Re: GSoC 2017: Foreign Key Arrays

From: Andreas Karlsson <andreas(at)proxel(dot)se>
To: Mark Rofail <markm(dot)rofail(at)gmail(dot)com>
Cc: Alexander Korotkov <aekorotkov(at)gmail(dot)com>, Stephen Frost <sfrost(at)snowman(dot)net>, David Steele <david(at)pgmasters(dot)net>, Alvaro Herrera <alvherre(at)2ndquadrant(dot)com>, Erik Rijkers <er(at)xs4all(dot)nl>, Robert Haas <robertmhaas(at)gmail(dot)com>, pgsql-hackers <pgsql-hackers(at)postgresql(dot)org>, pgsql-hackers-owner(at)postgresql(dot)org, Tom Lane <tgl(at)sss(dot)pgh(dot)pa(dot)us>, Hans-Jürgen Schönig <hs(at)cybertec(dot)at>
Subject: Re: GSoC 2017: Foreign Key Arrays
Date: 2017-10-30 01:24:06
Message-ID: 76a8d3d8-a22e-3299-7c4e-6e115dbf3762@proxel.se
Views: Raw Message | Whole Thread | Download mbox | Resend email
Thread:
Lists: pgsql-hackers

Sorry for the very late review.

I like this feature and have needed it myself in the past, and the
current syntax seems pretty good. One could argue for if the syntax
could be generalized to support other things like json and hstore, but I
do not think it would be fair to block this patch due to that.

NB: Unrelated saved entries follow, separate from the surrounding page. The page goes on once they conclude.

-- ==== Sys2Proof/Machine/Spine.lean ====
section
/-! DEFINITION. The Dravline rack spine and the probe engine (R240–R267) with the catalog lookup rule (R183–R185): frames,
queries and their status, tickets, fragments, reports, pair slots, head beacons, guards and probe excursions. -/
namespace Sys2Proof.Machine

/-! ### The lookup rule -/

/-- Table 9-4: what a lookup finds. -/
inductive Look where
  | hit (entry : Nat) | deferred (entry : Option Nat) | poisoned | miss
  deriving DecidableEq, Repr

/-- R184: the catalog offsets of a key's two buckets. -/
def bucketsOf (n base key : Nat) : Nat × Nat :=
  let b1 := bits key 0 n
  let b2 := if bits key 24 n = b1 then Nat.xor b1 1 else bits key 24 n
  (base * 65536 + 64 * b1, base * 65536 + 64 * b2)

/-- R183: the catalog offsets of the eight entries of two buckets. -/
def entryOffs (b : Nat × Nat) : List Nat :=
  (List.range 4).map (fun e => b.1 + 16 * e) ++ (List.range 4).map (fun e => b.2 + 16 * e)

/-- R185: the rule over the eight entries, b1 first: 128 bits and whether a word of it is poisoned. -/
def lookRule (key : Nat) (es : List (Nat × Bool)) : Look :=
  let live := es.filter (fun e => !e.2 && bits e.1 0 48 == key)
  match live.find? (fun e => bits e.1 55 4 == 1) with
  | some e => .hit e.1
  | none =>
    match live.find? (fun e => bits e.1 55 4 == 2 || bits e.1 55 4 == 3 || bits e.1 55 4 == 5) with
    | some e => .deferred (some e.1)
    | none =>
      if es.any (·.2) then .poisoned
      else if [0, 4].any (fun i => bit (es.getD i (0, false)).1 119) then .deferred none
      else .miss

/-! ### Fields -/

def kSpineEn : Key := fk 0x4000A000 0
def kHead : Key := fk 0x4000A000 1
/-- SPINE_STAT bit `i`. -/
def kSpineStat (i : Nat) : Key := fk 0x4000A040 i
/-- SPINE_EVENT bit `i`. -/
def kSpineEvent (i : Nat) : Key := fk 0x4000A044 i
def kProbeEvent (i : Nat) : Key := fk 0x4000B044 i
def kDirValid : Key := fk 0x4000B000 0
def kChunkEn : Key := fk 0x4000B000 1
def kPairEn : Key := fk 0x4000B000 2
def kWakeSeq : Key := fk 0x4000B004 0
def kSleepSeq : Key := fk 0x4000B004 1
def kPsuEn : Key := fk 0x40012100 0

/-- The spine address. -/
def State.shelf (s : State) : Nat := s.reg (fk 0x4000A004 0)

/-- R244. -/
def State.admitted (s : State) : Bool := s.flag (kSpineStat 0)

/-- FRAME_NUM with the ticks that passed while the fast path was off (R92). -/
def State.frameNow (s : State) : Nat := (s.frameNum + s.clk.missed) % 2 ^ 32

/-- R262: the node beacons as head: HEAD is set, no conflict has stopped it, and the tick source is XT1. -/
def State.headActive (s : State) : Bool :=
  s.flag kSpineEn && s.flag kHead && !s.spine.headStop && !s.flag (kClkStat 4) && s.isUp 0

/-- R97: FRAME_STAT.ANCHORED; a head is its own reference. -/
def State.anchored (s : State) : Bool := s.headActive || s.flag (kFrameStat 0)

/-- R240, R263, R265: the ports that receive: bit 0 A, bit 1 B. In EXT mode only port A exists. -/
def State.rxPorts (s : State) : Nat :=
  if !(s.isUp 0 && s.flag kSpineEn) then 0 else
  let p := s.reg (fk 0x4000A000 2)
  setBit (setBit 0 0 (bit p 0 && !s.flag (kSpineStat 3))) 1 (bit p 1 && !s.flag (kSpineStat 4) && !s.flag (fk 0x4000A000 6))
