def State.errAct (s : State) (o : Nat) (ws : List (Key × Nat)) : State :=
  match o with
  | 0x000 => s.errKick
  | 0x00C => if wrote1 ws 0 then s.errDone else s
  | 0x010 => (wroteAt ws 0).elim s (fun n => { s.setReg (fk 0x40014010 0) 0 with err := s.err.pop n })
  | 0xE20 => if wrote1 ws 8 then { s with err := { s.err with keepValid := false } } else s
  | _ => s

/-- R164: TEN_RESET with GO = 1. -/
def State.tenGo (s : State) (t cause : Nat) : State :=
  if s.ten.reset.isSome then s.setFlag (fk 0x40015304 16) true else s.settle (s.resetStart t cause)

def State.tenAct (s : State) (o : Nat) (ws : List (Key × Nat)) : State :=
  match o with
  | 0x300 => if wrote1 ws 31 then s.tenGo ((wroteAt ws 0).getD 0) 0 else s
  | 0x310 => (wroteAt ws 0).elim s s.postEvent
  | _ => s

def State.cryptAct (s : State) (o : Nat) (ws : List (Key × Nat)) : State :=
  if o = 0x004 then (wroteAt ws 0).elim s (fun op => s.cryptCmd op ((wroteAt ws 8).getD 0) ((wroteAt ws 16).getD 0))
  else if 0x020 ≤ o ∧ o < 0x040 then (wroteAt ws 0).elim s (fun v => s.kekWrite ((o - 0x20) / 4) v)
  else if o = 0x044 && wrote1 ws 0 then s.zero [fk 0x40016040 0, fk 0x40016040 16]
  else if 0x400 ≤ o ∧ o < 0x600 then (wroteAt ws 0).elim s (fun v => (s.setReg (fk (0x40016000 + o) 0) 0).bufWrite (o - 0x400) v)
  else s

/-- R295, R303, R306: a channel's commands and EN, the gangs' commands. -/
def State.bayAct (s : State) (o : Nat) (ws : List (Key × Nat)) : State :=
  if o < 0x8000 then
    let n := o / 0x100
    let s1 : State := { s with bay := { s.bay with lastBay := n } }
    match o % 0x100 with
    | 0x00 => if wroteAt ws 0 == some 0 then s1.bayDisable n else s1
    | 0x08 =>
      let s2 : State := if wrote1 ws 0 then s1.setBayCh n { s1.bayCh n with startReq := true } else s1
      let s3 : State := if wrote1 ws 1 then s2.setBayCh n { s2.bayCh n with stopReq := true } else s2
      if wrote1 ws 2 then s3.bayRestart n else s3
    | _ => s1
  else if o = 0x8040 then
    { s with bay := { s.bay with gangStart := s.bay.gangStart ||| (wroteAt ws 0).getD 0,
                                 gangStop := s.bay.gangStop ||| (wroteAt ws 8).getD 0 } }
  else s

def State.bayuAct (s : State) (o : Nat) (ws : List (Key × Nat)) : State :=
  if o < 0x8000 then
    let n := o / 0x100
    let s1 : State := { s with bay := { s.bay with lastBayu := n } }
    match o % 0x100 with
    | 0x00 => (wroteAt ws 0).elim s1 (fun v => s1.portEnable n (v == 1))
    | 0x14 => (wroteAt ws 0).elim s1 (fun v => s1.portTx n v)
    | _ => s1
  else if o = 0x8040 && wrote1 ws 0 then
    s.zero ((List.range 128).flatMap (fun n => [kBayu n 0x1C 0, kBayu n 0x1C 8, kBayu n 0x1C 16, kBayu n 0x1C 24]) ++
      (List.range 8).map (fun g => fk (0x40038010 + 4 * g) 0))
  else s

/-- R141, R125: CNT_CLR of a core, IRQ_ACK of the CC. -/
def State.coreAct (s : State) (base : Nat) (o : Nat) (ws : List (Key × Nat)) : State :=
  if o = 0x20 && wrote1 ws 0 then s.zero [fk (base + 0x08) 0, fk (base + 0x0C) 0, fk (base + 0x10) 0]
  else if o = 0x2C then (wroteAt ws 0).elim s (fun v => { s with irqEdge := s.irqEdge - (s.irqEdge &&& v) })
  else s
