-- ==== Sys2Proof/Machine/Latch.lean ====
section
/-! DEFINITION. The latch edge (R20, R92): FRAME_NUM, the shadows, the clock and domain switches of a tick, the tenants' states,
preemption and dispatch, and what every block does at a latch edge. -/
namespace Sys2Proof.Machine

/-! ### Shadows (R20, R84) -/

/-- The FRAME fields that switch together with the system clock (R84). -/
def clkKeys : List Key :=
  [fk 0x40002000 0, fk 0x40002004 0, fk 0x40002004 8, fk 0x40002004 16, fk 0x40002004 24, fk 0x40002008 0]

/-- INIT of a slot: a WO FRAME field, which loads no register. -/
def kInit (n : Nat) : Key := fk (0x40004100 + 0x10 * n) 16
def kSlotTenant (n : Nat) : Key := fk (0x40004100 + 0x10 * n) 0
def kSwPend : Key := kClkStat 7

/-- R84: the selected source is ready. -/
def State.srcReady (s : State) : Bool := s.last (fk 0x40002000 0) != 2 || s.flag (kClkStat 2)

/-- R84, R87: the source and the dividers switch together or are held; a switch of SRC ends FORCED. -/
def State.clockSwitch (s : State) : State :=
  let due := clkKeys.filter (fun k => (s.pendingVal k).isSome)
  if due.isEmpty then s
  else if !s.srcReady then s.setFlag kSwPend true
  else
    let s1 : State := (s.pendingVal (fk 0x40002000 0)).elim s (fun v => (s.setReg kSrcEff v).setFlag (kClkStat 8) false)
    (due.foldl (fun (s : State) k => (s.setReg k ((s.pendingVal k).getD 0)).setShadow k none) s1).setFlag kSwPend false

/-- R20: every other pending value moves into effect. -/
def State.shadowLatch (s : State) : State :=
  let due := s.shadow.filter (fun e => !clkKeys.contains e.1)
  due.foldl (fun (s : State) e =>
    let s1 : State := if (fldOf e.1).elim true (fun f => f.ty == .wo) then s else s.setReg e.1 (e.2.getD 0)
    s1.setShadow e.1 none) s

/-- R145: the slots whose INIT takes effect, or whose TENANT takes effect with a new value; with which of the two it is. -/
def State.initDue (s : State) : List (Nat × Bool) :=
  ((List.range 64).map (fun n => (n, s.pendingVal (kInit n) == some 1))).filter (fun p =>
    p.2 || (s.pendingVal (kSlotTenant p.1)).elim false (fun t => t != s.reg (kSlotTenant p.1)))

/-! ### Domains (R59, R16, R82, R401) -/

/-- The domains of a PMU_DOM_ON word, with the first number and the field that hold them. -/
def domWords : List (Key × Nat × Nat) :=
  [(fk 0x40000020 7, 7, 25), (fk 0x40000024 0, 32, 32), (fk 0x40000028 0, 64, 4), (fk 0x40000028 5, 69, 3)]

/-- The domains that the tick names, and whether they are to be on. Debug and trace stay off while the part is locked. -/
def State.domChanges (s : State) : List (Nat × Bool) :=
  domWords.flatMap (fun w => (s.pendingVal w.1).elim [] (fun v =>
    (List.range w.2.2).map (fun i => (w.2.1 + i, bit v i && !(decide (70 ≤ w.2.1 + i) && s.debugLocked)))))

/-- R59, R82, R87: a domain switches; with PLL0's domain or XT2's off, FIRC becomes the source in effect if it was PLL0. -/
def State.domSwitch (s : State) (d : Nat × Bool) : State :=
  if d.2 then s.onDom d.1
  else
    let s1 : State := if (d.1 == 65 || d.1 == 67) && s.domSt d.1 != .off && s.reg kSrcEff == 2 then s.setReg kSrcEff 0 else s
    s1.offDomHeld d.1

/-! ### Tenants (R161, R162) -/

/-- Table 8-6: the tick's transition of a tenant. KEYWAIT ends only with a loaded key; a tenant that is ACTIVE with KEY_REQ = 1 and
an empty slot becomes KEYWAIT, however the slot came to be empty (R161; log entry 147). -/
def State.tenantTick (s : State) (t : Nat) : State :=
  let a := 0x40015100 + 4 * t
  if s.tenState t = 3 then s
  else if !s.flag (fk a 0) then s.setTenState t 0
  else if s.keyLoaded t then s.setTenState t 1
  else if s.flag (fk a 1) then s.setTenState t 2
  else if s.tenState t = 0 then s.setTenState t 1
  else s

/-! ### Preemption and dispatch (R150–R157) -/

/-- R156, R136, R137: what the tick does to the context on a core before it is preempted: a WFT ends with 2; a context that does
not wait in WFE is cut off. -/
def State.cutOff (s : State) (c : Nat) : State :=
  match (s.core c).slot with
  | none => s
  | some n =>
    match (s.core c).run with
    | .halted | .wfe => s
    | r =>
      let s1 : State := if r == .wft then s.setCore c ((s.core c).endWait 2#32) else s
      (s1.setSlot n { s1.slot n with cutOff := true }).count (fk (0x4000410C + 0x10 * n) 16) 16 1

/-- Event source 5, the tick, for every context. -/
def State.tickEvents (s : State) : State := (List.range 65).foldl (fun (s : State) x => s.event x 5) s

/-- R150, R156: a slot's state at the tick. The context on a core waits or is ready; a saved one is as its record says. -/
def State.tickState (s : State) (n : Nat) : Nat :=
  let st := (s.slot n).state
  let waits : Bool := match s.coreOf n with
    | some c => (s.core c).run == .wfe
    | none => st = 3 || ((st = 0 || st = 5) && bit (s.recWord n 23) 17 && !bit (s.recWord n 23) 16)
  let halted : Bool := match s.coreOf n with
    | some c => (s.core c).run == .halted
    | none => st = 6
  if halted then 6
  else if !s.slotEn n then 0
  else if s.tenState (s.slotTenant n) != 1 || decide (s.allow < 5) then 5
  else if s.slotBudget n = 0 then 4
  else if waits then 3
  else 1

/-- R151: the slot that each tenant core takes at the tick, in the order TC0 to TC3; `up` says which cores take part. -/
def State.assign (s : State) (up : Nat → Bool) : List (Nat × Nat) :=
  [1, 2, 3, 4].foldl (fun (l : List (Nat × Nat)) c =>
    if s.mayDispatch && up c then (s.choose c (l.map (·.2))).elim l (fun n => l ++ [(c, n)]) else l) []

/-- R229: a WAIT read that is stalled on a core is reissued: a record that has completed gives it its result. -/
def State.reissueWait (s : State) (c n : Nat) : State :=
  if (s.core c).run != .lockWait then s else
  match s.lock.waits.find? (fun w => w.ctx == n) with
  | some w => w.result.elim s (fun r => (s.dropWait n).setCore c ((s.core c).endWait (BitVec.ofNat 32 r)))
  | none => s

/-- R153: the context chosen is the one on the core: it continues with a new frame's count. -/
def State.continueOn (s : State) (c n : Nat) : State :=
  let s1 : State := (s.setCore c { s.core c with cycle := 0#32 }).setSlot n
    { s.slot n with state := 2, lastDisp := s.ten.dispatches + 1, ranThisFrame := true }
  let s2 : State := { s1 with ten := { s1.ten with dispatches := s.ten.dispatches + 1 } }
  s2.reissueWait c n

/-- The scheduling part of a latch edge: what each context comes to, the choice, the preemptions, the domain switches of the tick,
the dispatches. -/
def State.schedule (s : State) (doms : List (Nat × Bool)) : State :=
  let s0 : State := (List.range 64).foldl (fun (s : State) n =>
    s.setSlot n { s.slot n with cutOff := false, ranThisFrame := false }) s
  let s1 : State := ([1, 2, 3, 4].foldl State.cutOff s0).tickEvents
  let s2 : State := if (s1.core 0).run == .wft then s1.setCore 0 ((s1.core 0).endWait 2#32) else s1
  let s3 : State := (List.range 64).foldl (fun (s : State) n => s.setSlot n { s.slot n with state := s.tickState n }) s2
  let l := s3.assign (fun c => s3.isUp (6 + c) && !doms.contains (6 + c, false))
  let s4 : State := [1, 2, 3, 4].foldl (fun (s : State) c =>
    match (s.core c).slot with
    | some n =>
      if l.contains (c, n) then s
      else if (s.core c).run == .halted && !l.any (fun p => p.1 == c) && !doms.contains (6 + c, false) then s
      else s.preempt c (s.slot n).state none
    | none => s) s3
  let s5 : State := doms.foldl State.domSwitch s4
  l.foldl (fun (s : State) p => if (s.core p.1).slot == some p.2 then s.continueOn p.1 p.2 else s.dispatch p.1 p.2) s5

/-- R145: a slot receives the initial context; a context of it that is on a core leaves it first. A HALTED slot stays HALTED but for
INIT (R150). -/
def State.initNow (s : State) (d : Nat × Bool) : State :=
  let s1 : State := (s.coreOf d.1).elim s (fun c => (s.cutOff c).preempt c (if (s.core c).run == .halted then 6 else 5) none)
  s1.initSlot d.1 (!d.2 && (s1.slot d.1).state == 6)

/-! ### The other blocks -/

/-- R362, R363: records are counted anew; at its second latch edge a DEVICE_FATAL record starts its reset. -/
def State.errLatch (s : State) : State :=
  let s1 : State := { s with err := { s.err with perSource := [] } }
  match s1.err.fatal with
  | none => s1
  | some (stamp, n) =>
    let s2 : State := { s1 with err := { s1.err with fatal := some (stamp, n + 1) } }
    if 1 ≤ n then { s2 with boot := { s2.boot with warmDue := some (s2.boot.warmDue.getD (3, 0)) } } else s2

/-- R166, R167: a tenant reset counts its ticks; the first latch edge after step 5 lets it complete. -/
def State.resetLatch (s : State) : State :=
  match s.ten.reset with
  | none => s
  | some r =>
    let r1 : TenReset := { r with ticks := r.ticks + 1, edge := r.edge || s.resetWritesDone r.tenant }
    { s with ten := { s.ten with reset := some r1 } }

/-- R197, R397, R398: the scrubber's frame, the tachometers' counts, and the ticks since PSU_EN. -/
def State.frameCounts (s : State) : State :=
  { s with
    cat := { s.cat with scrubbed := 0 }
    serv := { s.serv with tach := s.serv.tachNow, tachNow := [], pgWait := s.serv.pgWait.map (· + 1) } }

/-- R92: a tick that FRAME_TICK has placed reaches the fabric. -/
def State.latchEdge (s0 : State) : State :=
  let s : State := s0.reef1Leave
  let s1 : State := (s.setReg kFrameNum ((s.frameNum + 1 + s.clk.missed) % 2 ^ 32)).setReg (fk 0x40004014 0) 0
  let s2 : State := { s1 with clk := { s1.clk with tickDue := false, missed := 0 } }
  let inits := s2.initDue
  let doms := s2.domChanges
  let s3 : State := s2.clockSwitch.shadowLatch
  let s4 : State := { s3 with ten := { s3.ten with dispOn := s3.flag (fk 0x40015008 0) } }
  let s5 : State := inits.foldl State.initNow s4
  let s6 : State := ((List.range 64).filter (fun n => !s5.slotEn n)).foldl State.withdraw s5
  let s7 : State := (List.range 64).foldl State.tenantTick s6
  let s8 : State := s7.schedule doms
  let s9 : State := (if s8.isUp 48 then s8.waitTick.leaseTick else s8).resetLatch.errLatch
  let s10 : State := ((s9.bayLatch.adcLatch.sfuLatch).spineTick).frameCounts
  let s11 : State := if s10.flag (fk 0x40004000 1) then s10.irq 1 else s10
  s11.cynTick

/-- R20, R92: the latch edge of the tick that has been placed. -/
def execLatchEdge (s : State) : Out := .next (if s.aon && s.isUp 4 && s.clk.tickDue then s.latchEdge else s)

/-! ### Time with no command waiting -/

/-- One XT1 cycle passes: the calendar's SUBSEC counts (R102), FRAME_POS counts (R99), the tick's pulse on CLKOUT ends (R89), and the
trace port empties its FIFO (R402); log entry 9. -/
def State.xt1Cycle (s : State) : State :=
  let s1 : State := s.rtcCycle
  let s2 : State := if s1.tickLogic then s1.setReg (fk 0x40004014 0) (min 1023 (s1.reg (fk 0x40004014 0) + 1)) else s1
  { s2 with serv := { s2.serv with trace := [] }, clk := { s2.clk with tickHigh := false } }

end Sys2Proof.Machine
end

== Limitations of the current design

1) Array element foreign keys can only be specified at the table level
(not at columns): I think this limitation is fine. Other PostgreSQL
specific features like exclusion contraints can also only be specified
at the table level.

2) Lack of support for SET NULL and SET DEFAULT: these do not seem very
useful for arrays.

3) Lack of support for specifiying multiple arrays in the foreign key:
seems like a good thing to me since it is not obvious what such a thing
even would do.

4) That you need to add a cast to the index if you have different types:
due to there not being a int4[] <@ int2[] operator you need to add an
index on (col::int4[]) to speed up deletes and updates. This one i
annoying since EXPLAIN wont give you the query plans for the foreign key
queries, but I do not think fixing this should be within the scope of
the patch and that having a smaller interger in the referring table is rare.

5) The use of count(DISTINCT) requiring types to support btree equality:
this has been discussed a lot up-thread and I think the current state is
good enough.

== Functional review

I have played around some with it and things seem to work and the test
suite passes, but I noticed a couple of strange behaviors.

1) MATCH FULL does not seem to care about NULLS in arrays. In the
example below I expected both inserts into the referring table to fail.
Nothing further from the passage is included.